--- START ---
-- ==== Sys2Proof/Laws/Controller.lean ====
section
/-!
SUPPORT. The controller: what an emission, a batch and the breakpoint set's operations can do, each said once.
-/

namespace Sys2Proof.Machine

open Sys2Proof.Safety

/-- A next state of two operations in a row is one of each. -/
theorem andThen_eq_next {o : Host.Outcome State Fault Refusal} {f : State → Host.Outcome State Fault Refusal} {t :
    State} :
    andThen o f = .next t ↔ ∃ u, o = .next u ∧ f u = .next t := by
  cases o <;> simp [andThen]

/-- A fault of two operations in a row is the first's, or the second's. -/
theorem andThen_eq_fault {o : Host.Outcome State Fault Refusal} {f : State → Host.Outcome State Fault Refusal} {r :
    Fault} :
    andThen o f = .fault r ↔ o = .fault r ∨ ∃ u, o = .next u ∧ f u = .fault r := by
  cases o <;> simp [andThen]

/-- With room in the channel an event is appended (`45_controller.md` R161). -/
theorem emit_of_room {s : State} (e : Event) (h : RoomFor 1 s) : emit e s = .next (withEvents [e] s) := by
  have : s.controller.events.length < s.config.evtFifoDepth := h
  simp [emit, this, withEvents]

/-- An emission that answers a next state had room and appended the event. -/
theorem emit_eq_next {e : Event} {s t : State} : emit e s = .next t ↔ RoomFor 1 s ∧ t = withEvents [e] s := by
  unfold emit RoomFor
  split_ifs with h
  · simp only [Host.Outcome.next.injEq, withEvents]
    exact ⟨fun ht => ⟨h, ht.symm⟩, fun ht => ht.2.symm⟩
  · simp only [false_iff]
    exact fun ht => h ht.1

/-- An emission never faults. -/
theorem emit_ne_fault (e : Event) (s : State) (r : Fault) : emit e s ≠ .fault r := by
  unfold emit; split_ifs <;> simp

/-- Everything a batch can do: after some steps of the core it reports a halt or an error, hits a breakpoint, or, all of its
instructions executed, emits one STATE_UPDATE (`45_controller.md` R168). -/
theorem batch_cases : ∀ {n : Nat} {s t : State}, batch n s = .next t →
    ∃ k u, k ≤ n ∧ coreSteps k s = some u ∧
      ((u.core.halted = true ∧ report (setRunning false u) = .next t) ∨
       (u.core.halted = false ∧ u.core.pc ∈ u.controller.breakpoints ∧
          RoomFor 1 u ∧ update (withEvents [.breakpointHit u.core.pc] (setRunning false u)) = .next t) ∨
       ((k = 0 ∨ u.core.halted = false) ∧ update u = .next t))
  | 0, s, t, h => ⟨0, s, Nat.le_refl 0, rfl, .inr (.inr ⟨.inl rfl, h⟩)⟩
  | n + 1, s, t, h => by
    simp only [batch, andThen_eq_next] at h
    obtain ⟨u, hu, h⟩ := h
    have step (k : Nat) : coreSteps (k + 1) s = coreSteps k u := by simp [coreSteps, hu]
    split_ifs at h with hh hb
    · exact ⟨1, u, by omega, by rw [step]; rfl, .inl ⟨hh, h⟩⟩
    · obtain ⟨v, hv, h⟩ := andThen_eq_next.mp h
      obtain ⟨hr, rfl⟩ := emit_eq_next.mp hv
      exact ⟨1, u, by omega, by rw [step]; rfl, .inr (.inl ⟨by simpa using hh, hb, hr, h⟩)⟩
    · obtain ⟨k, v, hk, hv, hc⟩ := batch_cases h
      refine ⟨k + 1, v, by omega, by rw [step]; exact hv, ?_⟩
      rcases hc with hc | hc | ⟨hc, ht⟩
      · exact .inl hc
      · exact .inr (.inl hc)
      · refine .inr (.inr ⟨.inr ?_, ht⟩)
        rcases hc with rfl | hc
        · simp only [coreSteps, Option.some.injEq] at hv
          subst hv; simpa using hh
        · exact hc

/-- What every step of the core keeps, every number of steps keeps. -/
theorem coreSteps_keeps {P : State → Prop} (hP : ∀ s t, P s → coreStep s = .next t → P t) :
    ∀ {k : Nat} {s t : State}, P s → coreSteps k s = some t → P t
  | 0, s, t, h, ht => by
    simp only [coreSteps, Option.some.injEq] at ht
    exact ht ▸ h
  | k + 1, s, t, h, ht => by
    simp only [coreSteps] at ht
    split at ht
    · exact coreSteps_keeps hP (hP _ _ h (by assumption)) ht
    · cases ht
    · cases ht

/-- Any number of steps of the core touch the core and the returned value only. -/
theorem coreSteps_frame {k : Nat} {s t : State} (h : coreSteps k s = some t) :
    t.config = s.config ∧ t.circuit = s.circuit ∧ t.controller = s.controller ∧ t.engineResult = s.engineResult ∧
      t.inputs = s.inputs := by
  refine coreSteps_keeps (P := fun t => t.config = s.config ∧ t.circuit = s.circuit ∧ t.controller = s.controller ∧
    t.engineResult = s.engineResult ∧ t.inputs = s.inputs) ?_ (by simp) h
  intro u v hu hv
  obtain ⟨h1, h2, h3, h4, h5⟩ := coreStep_frame hv
  exact ⟨h1.trans hu.1, h2.trans hu.2.1, h3.trans hu.2.2.1, h4.trans hu.2.2.2.1, h5.trans hu.2.2.2.2⟩

/-- Adding a breakpoint adds that address (`45_controller.md` R176). -/
theorem mem_addBreakpoint (a b : Addr) : ∀ bs : List Addr, b ∈ addBreakpoint a bs ↔ b = a ∨ b ∈ bs
  | [] => by simp [addBreakpoint]
  | c :: bs => by
    simp only [addBreakpoint]
    have ih := mem_addBreakpoint a b bs
    split_ifs with h1 h2
    · simp
    · subst h2; simp
    · simp only [List.mem_cons, ih]; tauto

/-- Removing a breakpoint removes that address (`45_controller.md` R176). -/
theorem mem_removeBreakpoint (a b : Addr) (bs : List Addr) : b ∈ removeBreakpoint a bs ↔ b ≠ a ∧ b ∈ bs := by
  simp [removeBreakpoint, and_comm]

/-- A list of addresses rises exactly when each is below all that follow. -/
theorem risingAddrs_iff_pairwise : ∀ bs : List Addr, risingAddrs bs = true ↔ bs.Pairwise (· < ·)
  | [] => by simp [risingAddrs]
  | [a] => by simp [risingAddrs]
  | a :: b :: bs => by
    rw [risingAddrs, Bool.and_eq_true, decide_eq_true_eq, risingAddrs_iff_pairwise (b :: bs)]
    constructor
    · rintro ⟨hab, h⟩
      refine List.pairwise_cons.mpr ⟨?_, h⟩
      intro c hc
      rcases List.mem_cons.mp hc with rfl | hc
      · exact hab
      · exact BitVec.lt_trans hab ((List.pairwise_cons.mp h).1 c hc)
    · intro h
      exact ⟨(List.pairwise_cons.mp h).1 b (by simp), (List.pairwise_cons.mp h).2⟩

/-- Adding a breakpoint keeps the addresses rising. -/
theorem risingAddrs_addBreakpoint (a : Addr) : ∀ {bs : List Addr}, risingAddrs bs = true →
    risingAddrs (addBreakpoint a bs) = true := by
  intro bs
  rw [risingAddrs_iff_pairwise, risingAddrs_iff_pairwise]
  induction bs with
  | nil => intro _; simp [addBreakpoint]
  | cons b bs ih =>
    intro h
    have hb := List.pairwise_cons.mp h
    simp only [addBreakpoint]
    split_ifs with h1 h2
    · refine List.pairwise_cons.mpr ⟨?_, h⟩
      intro c hc
      rcases List.mem_cons.mp hc with rfl | hc
      · exact h1
      · exact BitVec.lt_trans h1 (hb.1 c hc)
    · exact h
    · refine List.pairwise_cons.mpr ⟨?_, ih hb.2⟩
      intro c hc
      rcases (mem_addBreakpoint a c bs).mp hc with e | hc
      · have hlt : ¬ a.toNat < b.toNat := h1
        have hne : a.toNat ≠ b.toNat := fun e => h2 (BitVec.eq_of_toNat_eq e)
        show b.toNat < c.toNat
        rw [e]; omega
      · exact hb.1 c hc

/-- Removing a breakpoint keeps the addresses rising. -/
theorem risingAddrs_removeBreakpoint (a : Addr) {bs : List Addr} (h : risingAddrs bs = true) :
    risingAddrs (removeBreakpoint a bs) = true := by
  rw [risingAddrs_iff_pairwise] at h ⊢
  exact h.filter _

/-- Adding an address that is present changes nothing (`10_state.md` R30). -/
theorem addBreakpoint_of_mem (a : Addr) : ∀ {bs : List Addr}, risingAddrs bs = true → a ∈ bs →
    addBreakpoint a bs = bs := by
  intro bs
  rw [risingAddrs_iff_pairwise]
  induction bs with
  | nil => intro _ h; cases h
  | cons b bs ih =>
    intro h hm
    have hb := List.pairwise_cons.mp h
    simp only [addBreakpoint]
    split_ifs with h1 h2
    · rcases List.mem_cons.mp hm with rfl | hm
      · exact absurd h1 (BitVec.lt_irrefl a)
      · exact absurd (BitVec.lt_trans h1 (hb.1 a hm)) (BitVec.lt_irrefl a)
    · rfl
    · rcases List.mem_cons.mp hm with rfl | hm
      · exact absurd rfl h2
      · rw [ih hb.2 hm]

/-! Runs of `step()` inside a tick. -/

/-- A run of several steps begins with one (`45_controller.md` R168). -/
theorem coreSteps_succ {k : Nat} {s t : State} (h : coreSteps (k+1) s = some t) : ∃ u, coreStep s = .next u ∧
    coreSteps k u = some t := by
  simp only [coreSteps] at h; split at h
  · exact ⟨_, by assumption, h⟩
  · cases h
  · cases h

/-- A run of several steps ends with one (`45_controller.md` R168). -/
theorem coreSteps_succ_last {j : Nat} : ∀ {s t : State}, coreSteps (j+1) s = some t → ∃ u, coreSteps j s = some u ∧
    coreStep u = .next t := by
  induction j with
  | zero => intro s t h; obtain ⟨u, hu, h⟩ := coreSteps_succ h; simp [coreSteps] at h; subst h; exact ⟨s, rfl, hu⟩
  | succ j ih =>
    intro s t h
    obtain ⟨v, hv, h⟩ := coreSteps_succ h
    obtain ⟨u, hu, h⟩ := ih h
    exact ⟨u, by simp [coreSteps, hv, hu], h⟩

/-- The part of a batch that meets no halt and no breakpoint is a run of steps (`45_controller.md` R168). -/
theorem batch_of_coreSteps : ∀ {j : Nat} {n : Nat} {s u : State}, coreSteps j s = some u →
    (∀ k v, 0 < k → k ≤ j → coreSteps k s = some v → v.core.halted = false ∧ v.core.pc ∉ s.controller.breakpoints) →
    batch (j + n) s = batch n u
  | 0, n, s, u, h, _ => by simp [coreSteps] at h; subst h; simp
  | j+1, n, s, u, h, hk => by
    obtain ⟨v, hv, h⟩ := coreSteps_succ h
    have h1 := hk 1 v (by omega) (by omega) (by simp [coreSteps, hv])
    have fr := (coreStep_frame hv).2.2.1
    rw [show j + 1 + n = (j + n) + 1 by omega]
    simp only [batch, hv, andThen]
    rw [if_neg (by simp [h1.1]), if_neg (by rw [fr]; exact h1.2)]
    apply batch_of_coreSteps h
    intro k w h0 hkj hw
    rw [fr]
    exact hk (k+1) w (by omega) (by omega) (by simp [coreSteps, hv, hw])

/-- A tick in Running is its batch (`45_controller.md` R168). -/
theorem tick_eq_batch {s : State} (h : s.controller.running = true) {n} (hn : n =
    (if s.controller.speed = 0 then s.config.fastestBatch else s.controller.speed)) : tick s = batch n s := by
  subst hn; simp [tick, h, batchSize]


end Sys2Proof.Machine
end

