-- ==== Sys2Proof/Laws/PerInstr.lean ====
section
/-!
SUPPORT. A family of statements about every instruction as syntax, one lemma per constructor.
-/

/-- The first cell of an instruction's encoding is its opcode, and the encoding has the length that the opcode alone decides
(`30_encoding.md` R60, R68). -/
def Sys2Proof.Laws.OpcodeCell.Statement (i : Sys2Proof.Instr) : Prop :=
  (Sys2Proof.encode i).head? = some (Sys2Proof.opcodeOf i) ∧
  Sys2Proof.lengthOf (Sys2Proof.opcodeOf i) = some (Sys2Proof.encode i).length ∧
  (Sys2Proof.encode i).length = i.length

theorem Sys2Proof.Laws.OpcodeCell.hlt : Sys2Proof.Laws.OpcodeCell.Statement .hlt :=
  ⟨rfl, rfl, rfl⟩

theorem Sys2Proof.Laws.OpcodeCell.lda (addr : Sys2Proof.Addr) : Sys2Proof.Laws.OpcodeCell.Statement (.lda addr) :=
  ⟨rfl, rfl, rfl⟩

theorem Sys2Proof.Laws.OpcodeCell.sta (addr : Sys2Proof.Addr) : Sys2Proof.Laws.OpcodeCell.Statement (.sta addr) :=
  ⟨rfl, rfl, rfl⟩

theorem Sys2Proof.Laws.OpcodeCell.add (addr : Sys2Proof.Addr) : Sys2Proof.Laws.OpcodeCell.Statement (.add addr) :=
  ⟨rfl, rfl, rfl⟩

theorem Sys2Proof.Laws.OpcodeCell.sub (addr : Sys2Proof.Addr) : Sys2Proof.Laws.OpcodeCell.Statement (.sub addr) :=
  ⟨rfl, rfl, rfl⟩

theorem Sys2Proof.Laws.OpcodeCell.jmp (addr : Sys2Proof.Addr) : Sys2Proof.Laws.OpcodeCell.Statement (.jmp addr) :=
  ⟨rfl, rfl, rfl⟩

theorem Sys2Proof.Laws.OpcodeCell.jz (addr : Sys2Proof.Addr) : Sys2Proof.Laws.OpcodeCell.Statement (.jz addr) :=
  ⟨rfl, rfl, rfl⟩

theorem Sys2Proof.Laws.OpcodeCell.ldi (imm : Sys2Proof.Cell) : Sys2Proof.Laws.OpcodeCell.Statement (.ldi imm) :=
  ⟨rfl, rfl, rfl⟩

theorem Sys2Proof.Laws.OpcodeCell.cmp (addr : Sys2Proof.Addr) : Sys2Proof.Laws.OpcodeCell.Statement (.cmp addr) :=
  ⟨rfl, rfl, rfl⟩
end

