/-- Settles O59: each block is legal right after power-up; the engine has no circuit yet. -/
theorem powerUpIsLegal : Obligations.PowerUpIsLegal :=
  ⟨legalCore_reset, legalController_reset, ⟨nofun, nofun⟩⟩

/-- Settles O28: every field has its literal value, an empty memory reads 0, and the parameters are admissible. -/
theorem powerUpState : Obligations.PowerUpState := by
  have hmem : ∀ a, State.reset.core.mem.read a = 0 := Memory.read_nil
  have hconfig : State.reset.config.wellFormed = true := config_reference_wellFormed
  exact ⟨rfl, rfl, rfl, rfl, rfl, rfl, rfl, rfl, rfl, rfl, rfl, rfl, rfl, hmem, rfl, rfl, rfl, rfl, rfl, rfl, rfl, rfl, rfl,
    hconfig, rfl, rfl, rfl⟩

end Sys2Proof.Machine
end

section
/-!
The two ends of an instruction (`40_step.md` R86 to R90) and the report of the core's status (`45_controller.md` R164).
-/

namespace Sys2Proof.Machine

open Sys2Proof.Safety

/-! What a fallible part of an instruction gave, when the instruction raised nothing. -/

/-- Two fallible operations in a row that raise nothing both raise nothing. -/
theorem bind_eq_ok {α β : Type} {x : Except Raised α} {f : α → Except Raised β} {b : β} :
    (x >>= f) = .ok b ↔ ∃ a, x = .ok a ∧ f a = .ok b := by
  cases x <;> simp [bind, Except.bind]

/-- A memory read that raises nothing gives the cell (`20_memory.md` R41). -/
theorem memRead_eq_ok {s : State} {a : Nat} {v : Cell} (h : memRead s a = .ok v) : v = s.core.mem.read a := by
  rcases memRead_cases s a with ⟨_, hr⟩ | ⟨_, hr⟩
  · rw [hr] at h; cases h; rfl
  · rw [hr] at h; cases h

/-- A memory write that raises nothing is the pending write of that cell (`20_memory.md` R42). -/
theorem memWrite_eq_ok {s : State} {a : Nat} {v : Cell} {w : Nat × Cell} (h : memWrite s a v = .ok w) : w = (a, v) := by
  rcases memWrite_cases s a v with ⟨_, hr⟩ | ⟨_, hr⟩
  · rw [hr] at h; cases h; rfl
  · rw [hr] at h; cases h

/-- An operand fetch and a memory read in a row that raise nothing hand the cell read to what follows (`40_step.md` R83, R85). -/
theorem eq_of_operandCells_memRead {s : State} {k a : Nat} {f : Cell → Effect} {e : Effect}
    (h : (do operandCells s k; let m ← memRead s a; return f m) = Except.ok e) : f (s.core.mem.read a) = e := by
  obtain ⟨_, _, h⟩ := bind_eq_ok.mp h
  obtain ⟨m, hm, h⟩ := bind_eq_ok.mp h
  rw [← memRead_eq_ok hm]
  exact Except.ok.inj h

/-! The completed instruction. -/

/-- The pending writes of an effect are the ones that the statements give the completed instruction (`40_step.md` R85 to R87). -/
structure CompletesAs (i : Instr) (s : State) (e : Effect) : Prop where
  acc : e.acc = accAfter i s
  zf : e.zf = zAfter i s
  pc : BitVec.ofNat 8 e.newPC = pcAfter i s
  mar : e.mar = (lastAccess i s).1
  mdr : e.mdr = (lastAccess i s).2
  halt : e.halt = decide (i = .hlt)
  mem : s.core.mem.apply e.store = memAfter i s

/-- Every effect of an instruction that raises nothing writes what the statements say of it. -/
theorem completesAs_of_effectOf {i : Instr} {s : State} {e : Effect} (h : effectOf i s = .ok e) : CompletesAs i s e := by
  have hpc (k : Nat) : BitVec.ofNat 8 (nextPC s k) = s.core.pc + BitVec.ofNat 8 k := ofNat_toNat_add _ _
  cases i with
  | hlt =>
    cases h
    exact ⟨rfl, rfl, hpc 1, rfl, rfl, rfl, rfl⟩
  | lda a =>
    cases eq_of_operandCells_memRead h
    exact ⟨rfl, rfl, hpc 3, rfl, rfl, rfl, rfl⟩
  | sta a =>
    obtain ⟨_, _, h⟩ := bind_eq_ok.mp h
    obtain ⟨w, hw, h⟩ := bind_eq_ok.mp h
    cases memWrite_eq_ok hw
    cases h
    exact ⟨rfl, rfl, hpc 3, rfl, rfl, rfl, rfl⟩
  | add a =>
    cases eq_of_operandCells_memRead h
    exact ⟨add4_eq _ _, by rw [add4_eq]; rfl, hpc 3, rfl, rfl, rfl, rfl⟩
  | sub a =>
    cases eq_of_operandCells_memRead h
    exact ⟨sub4_eq _ _, by rw [sub4_eq]; rfl, hpc 3, rfl, rfl, rfl, rfl⟩
  | cmp a =>
    cases eq_of_operandCells_memRead h
    exact ⟨rfl, rfl, hpc 3, rfl, rfl, rfl, rfl⟩
  | jmp a =>
    obtain ⟨_, _, h⟩ := bind_eq_ok.mp h
    cases h
    exact ⟨rfl, rfl, BitVec.ofNat_toNat 8 a, rfl, rfl, rfl, rfl⟩
  | jz a =>
    obtain ⟨_, _, h⟩ := bind_eq_ok.mp h
    cases h
    refine ⟨rfl, rfl, ?_, ofNat_toNat_add _ 2, rfl, rfl, rfl⟩
    simp only [pcAfter]
    split_ifs
    · exact BitVec.ofNat_toNat 8 a
    · exact hpc 3
  | ldi v =>
    obtain ⟨_, _, h⟩ := bind_eq_ok.mp h
    cases h
    exact ⟨rfl, rfl, hpc 2, ofNat_toNat_add _ 1, rfl, rfl, rfl⟩

/-- The commit of an instruction's effect is the completed instruction (`40_step.md` R86 to R89). -/
theorem commit_eq_completed {i : Instr} {s : State} {e : Effect} (h : CompletesAs i s e) :
    { s with core := s.core.commit (opcodeOf i) (cyclesOf s.config.cycles i) e
             cyclesConsumed := cyclesOf s.config.cycles i } = completed i s := by
  obtain ⟨hacc, hzf, hpc, hmar, hmdr, hhalt, hmem⟩ := h
  simp only [IsaCore.commit, completed, hacc, hzf, hpc, hmar, hmdr, hhalt, hmem]

/-- Settles O12: an instruction ends in an error step, or in the commit of its effect, which is the completed instruction. -/
theorem instructionIsAtomic : Obligations.InstructionIsAtomic := by
  intro i s t h
  rcases exec_cases h with ⟨a, rfl⟩ | ⟨e, he, hpc, _, _, rfl⟩
  · exact .inl ⟨a, errorStep_eq_intoError _ _ _ _⟩
  · refine .inr ⟨commit_eq_completed (completesAs_of_effectOf he), ?_⟩
    calc (BitVec.ofNat 8 e.newPC).toNat
      _ = e.newPC % 2 ^ 8 := BitVec.toNat_ofNat _ _
      _ ≤ e.newPC := Nat.mod_le _ _
      _ < s.config.memSize := hpc

/-! The event that fits the core's status (`45_controller.md` R164). -/

theorem reportEvent_of_errored {s : State} (h : s.core.errored = true) :
    reportEvent s = .error s.core.errorCode s.core.errorAddress s.core.errorOpcode (snapshot s) := by
  simp [reportEvent, h]

theorem reportEvent_of_halted {s : State} (he : s.core.errored = false) (hh : s.core.halted = true) :
    reportEvent s = .halted (snapshot s) := by
  simp [reportEvent, he, hh]

theorem reportEvent_of_ready {s : State} (he : s.core.errored = false) (hh : s.core.halted = false) :
    reportEvent s = .stateUpdate (snapshot s) := by
  simp [reportEvent, he, hh]

/-- With room in the channel a report appends the event that fits. -/
theorem report_of_room {s : State} {e : Event} (h : RoomFor 1 s) (he : reportEvent s = e) :
    report s = .next (withEvents [e] s) :=
  he ▸ emit_of_room _ h

/-- Settles O33: a report is the emission of the one event that fits, for each status of the core. -/
theorem reportFitsStatus : Obligations.ReportFitsStatus := by
  refine fun s => ⟨⟨rfl, rfl, rfl, rfl⟩, fun hroom => ⟨?errored, ?halted, ?ready⟩⟩
  case errored => exact fun he => report_of_room hroom (reportEvent_of_errored he)
  case halted => exact fun he hh => report_of_room hroom (reportEvent_of_halted he hh)
  case ready => exact fun he hh => report_of_room hroom (reportEvent_of_ready he hh)

end Sys2Proof.Machine
end

section
/-!
Memory as programs see it (`20_memory.md`): a store of STA and the next fetch, and a program load.
-/

namespace Sys2Proof.Machine

/-! A store and the next fetch (R49, R52). -/

/-- The pending write of an STA that raises nothing is ACC to its operand's cell (`41_load_store.md` R102). -/
theorem store_of_effectOf_sta {addr : Addr} {s : State} {e : Effect} (h : effectOf (.sta addr) s = .ok e) :
    e.store = some (addr.toNat, s.core.acc) := by
  obtain ⟨_, _, h⟩ := bind_eq_ok.mp h
  obtain ⟨w, hw, h⟩ := bind_eq_ok.mp h
  cases memWrite_eq_ok hw
  cases h
  rfl

/-- An STA that completes has its operand inside memory and has written ACC there (`41_load_store.md` R102). -/
theorem exec_sta_stores_acc {addr : Addr} {s t : State} (h : exec (.sta addr) s = .next t) (ht : t.core.errored = false) :
    addr.toNat < s.config.memSize ∧ t.core.mem = s.core.mem.write addr.toNat s.core.acc := by
  rcases exec_cases h with ⟨a, rfl⟩ | ⟨e, he, _, hinside, _, rfl⟩
  · cases ht
  · have hstore := store_of_effectOf_sta he
    exact ⟨hinside _ hstore, by rw [IsaCore.commit_mem, hstore]; rfl⟩

/-- Settles O10: the fetch reads the memory that the store has written, at the address of the store. -/
theorem storeIsSeenByNextFetch : Obligations.StoreIsSeenByNextFetch := by
  intro addr s t k hwf _ h ht hk haddr
  obtain ⟨hinside, hmem⟩ := exec_sta_stores_acc h ht
  have hexists : t.core.pc.toNat + k < t.config.memSize := by rwa [haddr, (exec_frame h).1]
  calc (fetchCells t)[k]?
    _ = some (t.core.mem.read (t.core.pc.toNat + k)) := cellsFrom_getElem? hk hexists
    _ = some ((s.core.mem.write addr.toNat s.core.acc).read addr.toNat) := by rw [haddr, hmem]
    _ = some s.core.acc := by rw [Memory.read_write_self hwf]

/-! A program load (R54). -/

/-- The address that a load reports fits the nine bits of `errorAddress` (`10_state.md` R16). -/
theorem toNat_ofNat_max_start (start : Addr) {n : Nat} (h : n ≤ 256) :
    (BitVec.ofNat 9 (max start.toNat n)).toNat = max start.toNat n := by
  have hstart : start.toNat < 256 := start.isLt
  rw [BitVec.toNat_ofNat, Nat.mod_eq_of_lt (by omega)]

/-- Settles O31: a load is one of its two results, each on its own side of the bound; an absent start address is read as 0. -/
theorem loadProgramWritesAllOrNothing : Obligations.LoadProgramWritesAllOrNothing := by
  intro words start s hwf hsize
  rcases loadProgram_cases words start s with ⟨hfits, hload⟩ | ⟨hbeyond, hload⟩ <;> rw [hload]
  · refine ⟨fun hbeyond => absurd hfits (Nat.not_le.mpr hbeyond), fun _ => ⟨?inside, ?outside, _, rfl⟩, rfl⟩
    case inside => exact fun _ _ => Memory.read_writeCells_inside _ _ hwf
    case outside => exact fun _ => Memory.read_writeCells_outside _ _ _
  · exact ⟨fun _ => ⟨rfl, toNat_ofNat_max_start start hsize⟩, fun hfits => absurd hfits (Nat.not_le.mpr hbeyond), rfl⟩

end Sys2Proof.Machine
end

section
/-!
The encoding (`30_encoding.md`): the cells that decode to an instruction are exactly its encoding with other cells after it.
-/

namespace Sys2Proof

/-- The operand cells of a format and the instruction that the format makes of them (`30_encoding.md` R61 to R64). -/
inductive Format.Reads : Format → List Cell → Instr → Prop where
  | n (i : Instr) : Reads (.n i) [] i
  | i (f : Cell → Instr) (imm : Cell) : Reads (.i f) [imm] (f imm)
  | a (f : Addr → Instr) (hi lo : Cell) : Reads (.a f) [hi, lo] (f (joinAddr hi lo))

/-- Format A reads the two halves of an address back as that address (`30_encoding.md` R63, R64). -/
theorem Format.reads_halves (f : Addr → Instr) (addr : Addr) : (Format.a f).Reads [hiCell addr, loCell addr] (f addr) := by
  simpa [Machine.joinAddr_hiCell_loCell] using Format.Reads.a f (hiCell addr) (loCell addr)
--- END ---
§ **The problem**
Everything from the line with "R83, R85). -/" through the line with "mem : s.core.mem.apply" in the listing above must be retyped exactly, with nothing added.

§ **The answer**
/-- An operand fetch and a memory read in a row that raise nothing hand the cell read to what follows (`40_step.md` R83, R85). -/
theorem eq_of_operandCells_memRead {s : State} {k a : Nat} {f : Cell → Effect} {e : Effect}
    (h : (do operandCells s k; let m ← memRead s a; return f m) = Except.ok e) : f (s.core.mem.read a) = e := by
  obtain ⟨_, _, h⟩ := bind_eq_ok.mp h
  obtain ⟨m, hm, h⟩ := bind_eq_ok.mp h
  rw [← memRead_eq_ok hm]
  exact Except.ok.inj h

/-! The completed instruction. -/

/-- The pending writes of an effect are the ones that the statements give the completed instruction (`40_step.md` R85 to R87). -/
structure CompletesAs (i : Instr) (s : State) (e : Effect) : Prop where
  acc : e.acc = accAfter i s
  zf : e.zf = zAfter i s
  pc : BitVec.ofNat 8 e.newPC = pcAfter i s
  mar : e.mar = (lastAccess i s).1
  mdr : e.mdr = (lastAccess i s).2
  halt : e.halt = decide (i = .hlt)
  mem : s.core.mem.apply e.store = memAfter i s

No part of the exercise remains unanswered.